Nee, onna no ko ni naritai is one of my favorite songs
But every time I hear it and I try to sing along
The words just don't feel right
Once I thought I'd cut off my long hair
It wasn't like I ever took good care of it
I just hoped that that would be enough
To lead me down the road of repairing this
Form I take was just a small mistake, right?
Snip and cut to switch it to the other side
Then the answer should make itself evident
So why do I still feel like I'm pretending?
Am I making all this up?
I don't want to be a girl!
But I keep seeing parts of me in somebody who does
So, am I wrong for thinking that I am the way I am?
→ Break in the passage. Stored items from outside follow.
theorem State.handoverReady_sound {s : State} (hs : Sound p q s) :
    Sound p q (State.handoverReady s) := by
  unfold State.handoverReady
  repeat' first
    | with_reducible assumption
    | with_reducible apply foldl_sound
    | with_reducible apply State.leaveRole_sound
    | with_reducible apply State.resyncCause_sound
    | with_reducible refine Sound.snd_of (by with_reducible assumption) ?_
    | with_reducible refine Sound.thd_of (by with_reducible assumption) ?_
    | intro _
    | split
    | dsimp only
    | with_reducible refine Sound.of_mk ?_ rfl rfl rfl rfl rfl rfl rfl rfl rfl rfl rfl rfl rfl

theorem State.handoverRefused_sound {s : State} (reason : Nat) (hs : Sound p q s) :
    Sound p q (State.handoverRefused s reason) := by
  unfold State.handoverRefused
  repeat' first
    | with_reducible assumption
    | with_reducible apply foldl_sound
    | with_reducible apply State.pairDisagree_sound
    | with_reducible apply State.keepToken_sound
    | with_reducible refine Sound.snd_of (by with_reducible assumption) ?_
    | with_reducible refine Sound.thd_of (by with_reducible assumption) ?_
    | intro _
    | split
    | dsimp only
    | with_reducible refine Sound.of_mk ?_ rfl rfl rfl rfl rfl rfl rfl rfl rfl rfl rfl rfl rfl

theorem State.clearBridged_sound {s : State} (hs : Sound p q s) :
    Sound p q (State.clearBridged s) := by
  unfold State.clearBridged
  repeat' first
    | with_reducible assumption
    | with_reducible apply foldl_sound
    | with_reducible apply State.setFld_sound
    | with_reducible refine Sound.snd_of (by with_reducible assumption) ?_
    | with_reducible refine Sound.thd_of (by with_reducible assumption) ?_
    | intro _
    | split
    | dsimp only
    | with_reducible refine Sound.of_mk ?_ rfl rfl rfl rfl rfl rfl rfl rfl rfl rfl rfl rfl rfl

theorem State.timeSyncDue_sound {s : State} (hs : Sound p q s) :
    Sound p q (State.timeSyncDue s) := by
  unfold State.timeSyncDue
  repeat' first
    | with_reducible assumption
    | with_reducible apply foldl_sound
    | with_reducible apply State.sendFlit_sound
    | with_reducible refine Sound.snd_of (by with_reducible assumption) ?_
    | with_reducible refine Sound.thd_of (by with_reducible assumption) ?_
    | intro _
    | split
    | dsimp only
    | with_reducible refine Sound.of_mk ?_ rfl rfl rfl rfl rfl rfl rfl rfl rfl rfl rfl rfl rfl

theorem State.timeSyncRequest_sound {s : State} (t1 : Nat) (hs : Sound p q s) :
    Sound p q (State.timeSyncRequest s t1) := by
  unfold State.timeSyncRequest
  repeat' first
    | with_reducible assumption
    | with_reducible apply foldl_sound
    | with_reducible apply State.sendFlit_sound
    | with_reducible refine Sound.snd_of (by with_reducible assumption) ?_
    | with_reducible refine Sound.thd_of (by with_reducible assumption) ?_
    | intro _
    | split
    | dsimp only
    | with_reducible refine Sound.of_mk ?_ rfl rfl rfl rfl rfl rfl rfl rfl rfl rfl rfl rfl rfl
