-- ==== Sys2Proof/Laws/SoundViews.lean ====
section
/-! SUPPORT. Every operation of Machine/Views.lean keeps the invariant of Safety.lean. -/

namespace Sys2Proof.Machine

set_option Elab.async false
set_option linter.all false

variable {p : Part} {q : List Instr}

theorem State.afterRead_sound {s : State} (a : RegAcc) (hs : Sound p q s) :
    Sound p q (State.afterRead s a) := by
  unfold State.afterRead
  repeat' first
    | with_reducible assumption
    | with_reducible apply foldl_sound
    | with_reducible apply State.addFld_sound
    | with_reducible refine Sound.snd_of (by with_reducible assumption) ?_
    | with_reducible refine Sound.thd_of (by with_reducible assumption) ?_
    | intro _
    | split
    | dsimp only
    | with_reducible refine Sound.of_mk ?_ rfl rfl rfl rfl rfl rfl rfl rfl rfl rfl rfl rfl rfl

theorem State.plainRead_sound (a : RegAcc) {s : State} (hs : Sound p q s) :
    Sound p q (State.plainRead a s) := by
  unfold State.plainRead
  repeat' first
    | with_reducible assumption
    | with_reducible apply foldl_sound
    | with_reducible apply State.answerRead_sound
    | with_reducible apply State.latchWord_sound
    | with_reducible apply State.afterRead_sound
    | with_reducible refine Sound.snd_of (by with_reducible assumption) ?_
    | with_reducible refine Sound.thd_of (by with_reducible assumption) ?_
    | intro _
    | split
    | dsimp only
    | with_reducible refine Sound.of_mk ?_ rfl rfl rfl rfl rfl rfl rfl rfl rfl rfl rfl rfl rfl

end Sys2Proof.Machine
end

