-- ==== Sys2Proof/Laws/SoundExec.lean ====
section
/-! SUPPORT. Every command keeps the invariant of Safety.lean. -/

namespace Sys2Proof.Machine

set_option Elab.async false
set_option linter.all false

variable {pt : Part} {qu : List Instr}

theorem execRegisterWrite_sound (w : RegWr) {s t : State} (h : execRegisterWrite w s = .next t) (hs : Sound pt qu s) : Sound pt qu t := by
  cases h
  repeat' first
    | with_reducible assumption
    | with_reducible apply State.access_sound
    | with_reducible apply State.regWrite_sound
    | intro _
    | split
    | dsimp only

theorem execWideRegisterWrite_sound (w : RegWr) (lows : List Word32) {s t : State} (h : execWideRegisterWrite w lows s = .next t) (hs : Sound pt qu s) : Sound pt qu t := by
  cases h
  repeat' first
    | with_reducible assumption
    | with_reducible apply State.longWrite_sound
    | intro _
    | split
    | dsimp only

theorem execWideRegisterLowRead_sound (r : RegRd) {s t : State} (h : execWideRegisterLowRead r s = .next t) (hs : Sound pt qu s) : Sound pt qu t := by
  cases h
  repeat' first
    | with_reducible assumption
    | with_reducible apply State.accessRead_sound
    | with_reducible apply State.regRead_sound
    | intro _
    | split
    | dsimp only

theorem execCounterLoRead_sound (r : RegRd) {s t : State} (h : execCounterLoRead r s = .next t) (hs : Sound pt qu s) : Sound pt qu t := by
  cases h
  repeat' first
    | with_reducible assumption
    | with_reducible apply State.accessRead_sound
    | with_reducible apply State.regRead_sound
    | intro _
    | split
    | dsimp only

theorem execPgEnableWrite_sound (w : RegWr) {s t : State} (h : execPgEnableWrite w s = .next t) (hs : Sound pt qu s) : Sound pt qu t := by
  cases h
  repeat' first
    | with_reducible assumption
    | with_reducible apply State.accessAt_sound
    | with_reducible apply State.pgCtrl_sound
    | intro _
    | split
    | dsimp only

theorem execPgSoftReset_sound (w : RegWr) {s t : State} (h : execPgSoftReset w s = .next t) (hs : Sound pt qu s) : Sound pt qu t := by
  cases h
  repeat' first
    | with_reducible assumption
    | with_reducible apply State.accessAt_sound
    | with_reducible apply State.pgCtrl_sound
    | intro _
    | split
    | dsimp only

theorem execPgLock_sound (w : RegWr) {s t : State} (h : execPgLock w s = .next t) (hs : Sound pt qu s) : Sound pt qu t := by
  cases h
  repeat' first
    | with_reducible assumption
    | with_reducible apply State.accessAt_sound
    | with_reducible apply State.pgCtrl_sound
    | intro _
    | split
    | dsimp only

theorem execPgUnlock_sound (w : RegWr) {s t : State} (h : execPgUnlock w s = .next t) (hs : Sound pt qu s) : Sound pt qu t := by
  cases h
  repeat' first
    | with_reducible assumption
    | with_reducible apply State.accessAt_sound
    | with_reducible apply State.pgCtrl_sound
    | intro _
    | split
    | dsimp only

theorem execEvtRawClear_sound (w : RegWr) {s t : State} (h : execEvtRawClear w s = .next t) (hs : Sound pt qu s) : Sound pt qu t := by
  cases h
  repeat' first
    | with_reducible assumption
    | with_reducible apply State.accessAt_sound
    | with_reducible apply State.evtRawWrite_sound
    | with_reducible apply State.chkEventWrite_sound
    | intro _
    | split
    | dsimp only

theorem execEvtSetWrite_sound (w : RegWr) {s t : State} (h : execEvtSetWrite w s = .next t) (hs : Sound pt qu s) : Sound pt qu t := by
  cases h
  repeat' first
    | with_reducible assumption
    | with_reducible apply State.accessAt_sound
    | with_reducible apply State.evtSetWrite_sound
    | intro _
    | split
    | dsimp only

theorem execEvtEnWrite_sound (w : RegWr) {s t : State} (h : execEvtEnWrite w s = .next t) (hs : Sound pt qu s) : Sound pt qu t := by
  cases h
  repeat' first
    | with_reducible assumption
    | with_reducible apply State.accessAt_sound
    | with_reducible apply State.evtEnWrite_sound
    | with_reducible apply State.chkEventWrite_sound
    | intro _
    | split
    | dsimp only

theorem execEvtRouteWrite_sound (w : RegWr) {s t : State} (h : execEvtRouteWrite w s = .next t) (hs : Sound pt qu s) : Sound pt qu t := by
  cases h
  repeat' first
    | with_reducible assumption
    | with_reducible apply State.accessAt_sound
    | with_reducible apply State.evtRouteWrite_sound
    | with_reducible apply State.chkEventWrite_sound
    | intro _
    | split
    | dsimp only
I'm envious of somebody who wants the things I have
Men in dresses make me feel such joy
But then they smile, and I begin to cry
Can I trust you want to be a boy or
Am I just ignoring all the signs?
Envy of the way you cross the line
I want to cross it too, but I would loop back to one side
And nobody would ever come to know
I dared to venture past what I'm assigned
Ouroborus, bite my tongue
I wish I could be a girl
But I can't see myself in someone who I know is one
So, am I wrong for thinking that I am the way I am?
I'm envious of somebody who wants the things I have
Hating loving femininity
I can't confuse you more
Doubting I am what I want to be?
If I am ever sure
The answer's simple in my head
A man who likes to be more femme
But if that is just the way you hide
Then what am I really inside?
I don't want to be a girl!
But I keep seeing parts of me in somebody who might
So am I wrong for thinking that I am the way I am?
I'm envious of somebody who wants–
Who may not want the things I have!
(I don't want to be a girl)
I just want to be a guy who people think could be a girl
So being what I am does that make sense at all to you?
Society's dishonesty just makes me so confused!